Each of these experimentation approaches fits into different stages of your development and testing workflow. As you progress from simple prompt testing to sophisticated custom metrics, Galileo’s experimentation framework provides the tools you need to gather insights and improve your application’s performance at every level of complexity.

Experimenting with Agentic and RAG Applications

The experimentation framework extends naturally to more complex applications like agentic AI systems and RAG (Retrieval-Augmented Generation) applications.
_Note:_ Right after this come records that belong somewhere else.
-- ==== Sys2Proof/Laws/Weighing.lean ====
section
/-! SUPPORT. What the shared operations over the scales and the mixer do (07_weighing_mixing_and_discharge.md). -/

namespace Sys2Proof.Machine

theorem Mill.setScale_mixer (w : WeighMix) (sc : Scale) (c : ScaleCtl) : (w.setScale sc c).mixer = w.mixer := by
  cases sc <;> rfl

@[simp] theorem Mill.updScale_mixer (m : Mill) (sc : Scale) (f : ScaleCtl → ScaleCtl) :
    (m.updScale sc f).weigh.mixer = m.weigh.mixer := by cases sc <;> simp [Mill.updScale, WeighMix.setScale]
@[simp] theorem Mill.updScale_weighBatch (m : Mill) (sc : Scale) (f : ScaleCtl → ScaleCtl) :
    (m.updScale sc f).weigh.batch = m.weigh.batch := by cases sc <;> simp [Mill.updScale, WeighMix.setScale]
@[simp] theorem Mill.updScale_cancelled (m : Mill) (sc : Scale) (f : ScaleCtl → ScaleCtl) :
    (m.updScale sc f).weigh.cancelled = m.weigh.cancelled := by cases sc <;> simp [Mill.updScale, WeighMix.setScale]
@[simp] theorem Mill.updScale_batch (m : Mill) (sc : Scale) (f : ScaleCtl → ScaleCtl) (b : Fin 32) :
    (m.updScale sc f).batch b = m.batch b := by simp [Mill.batch]
@[simp] theorem Mill.updScale_scales (m : Mill) (sc : Scale) (f : ScaleCtl → ScaleCtl) :
    (m.updScale sc f).scales = m.scales := by simp [Mill.scales, Mill.presentUnit]
@[simp] theorem Mill.updMixer_scale (m : Mill) (sc : Scale) (f : MixerCtl → MixerCtl) :
    (m.updMixer f).scale sc = m.scale sc := by cases sc <;> simp [Mill.updMixer, Mill.scale]
@[simp] theorem Mill.updMixer_batch (m : Mill) (f : MixerCtl → MixerCtl) (b : Fin 32) :
    (m.updMixer f).batch b = m.batch b := by simp [Mill.batch]
@[simp] theorem Mill.updMixer_weighBatch (m : Mill) (f : MixerCtl → MixerCtl) :
    (m.updMixer f).weigh.batch = m.weigh.batch := by simp [Mill.updMixer]
@[simp] theorem Mill.updBatch_scale (m : Mill) (p : Block) (b : Fin 32) (f : Batch → Batch) (sc : Scale) :
    (m.updBatch p b f).scale sc = m.scale sc := by cases sc <;> simp [Mill.scale]

/-- A change of one scale leaves every other one. -/
theorem updScale_ne (m : Mill) (sc d : Scale) (f : ScaleCtl → ScaleCtl) (h : d ≠ sc) :
    (m.updScale sc f).scale d = m.scale d := by
  cases sc <;> cases d <;> first | exact absurd rfl h | simp [Mill.updScale, Mill.scale, WeighMix.setScale]

/-- A scale's record shows its state, bin and batch alone. -/
theorem scaleWord_congr {c d : ScaleCtl} (h1 : c.state = d.state) (h2 : c.bin = d.bin) (h3 : c.batch = d.batch) :
    c.word = d.word := by
  funext w
  unfold ScaleCtl.word
  rw [h1, h2, h3]

/-- A change of a scale's figures that its record does not show posts nothing. -/
theorem updScale_quiet (m : Mill) (sc : Scale) (f : ScaleCtl → ScaleCtl) (h : (f (m.scale sc)).word = (m.scale sc).word) :
    m.updScale sc f = { m with weigh := m.weigh.setScale sc (f (m.scale sc)) } := by
  unfold Mill.updScale Mill.postChanged
  simp [h]

theorem setScale_setScale (w : WeighMix) (sc : Scale) (c d : ScaleCtl) :
    (w.setScale sc c).setScale sc d = w.setScale sc d := by cases sc <;> rfl

/-- Two such changes are one. -/
theorem updScale_twice (m : Mill) (sc : Scale) (f g : ScaleCtl → ScaleCtl)
    (hf : (f (m.scale sc)).word = (m.scale sc).word) (hg : (g (f (m.scale sc))).word = (f (m.scale sc)).word) :
    (m.updScale sc f).updScale sc g = m.updScale sc (fun c => g (f c)) := by
  rw [updScale_quiet (m.updScale sc f) sc g (by simpa using hg), updScale_quiet m sc f hf,
    updScale_quiet m sc (fun c => g (f c)) (hg.trans hf)]
  cases sc <;> rfl

/-- A change made to each of some scales. -/
theorem foldScales (f : ScaleCtl → ScaleCtl) (hi : ∀ c, f (f c) = f c) (scs : List Scale) (m : Mill) :
    let t := scs.foldl (fun m sc => m.updScale sc f) m
    (∀ d, t.scale d = if d ∈ scs then f (m.scale d) else m.scale d) ∧ t.weigh.mixer = m.weigh.mixer ∧
    t.weigh.batch = m.weigh.batch ∧ t.weigh.cancelled = m.weigh.cancelled ∧ t.seq = m.seq ∧ t.plan = m.plan ∧
    t.stock = m.stock ∧ t.book = m.book ∧ t.lines = m.lines := by
  induction scs generalizing m with
  | nil => exact ⟨fun d => by simp, rfl, rfl, rfl, rfl, rfl, rfl, rfl, rfl⟩
  | cons sc scs ih =>
    obtain ⟨h1, h2, h3, h4, h5, h6, h7, h8, h9⟩ := ih (m.updScale sc f)
    refine ⟨fun d => ?_, ?_, ?_, ?_, ?_, ?_, ?_, ?_, ?_⟩
    · rw [List.foldl_cons, h1]
      by_cases hd : d = sc
      · subst hd
        by_cases hm : d ∈ scs <;> simp [hm, hi]
      · rw [updScale_ne _ _ _ _ hd]
        simp [hd]
    · rw [List.foldl_cons, h2]; simp
    · rw [List.foldl_cons, h3]; simp
    · rw [List.foldl_cons, h4]; simp
    · rw [List.foldl_cons, h5]; simp
    · rw [List.foldl_cons, h6]; simp
    · rw [List.foldl_cons, h7]; simp
    · rw [List.foldl_cons, h8]; simp
    · rw [List.foldl_cons, h9]; simp

end Sys2Proof.Machine
end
When working with agents, you can evaluate various aspects of their behavior, from decision-making capabilities to tool usage patterns. This is particularly valuable when testing how agents handle complex workflows, multi-step reasoning, or tool selection.

For RAG applications, experimentation helps validate both the retrieval and generation components of your system. You can assess the quality of retrieved context, measure response relevance, and ensure that your RAG pipeline maintains high accuracy across different types of queries. This is especially important when fine-tuning retrieval parameters or testing different reranking strategies.

The same experimentation patterns shown above apply to these more complex systems. You can use predefined datasets to benchmark performance, create custom datasets for specific edge cases, and define specialized metrics that capture the unique aspects of agent behavior or RAG performance. This systematic approach to testing helps ensure that your advanced AI applications maintain high quality and reliability in production environments.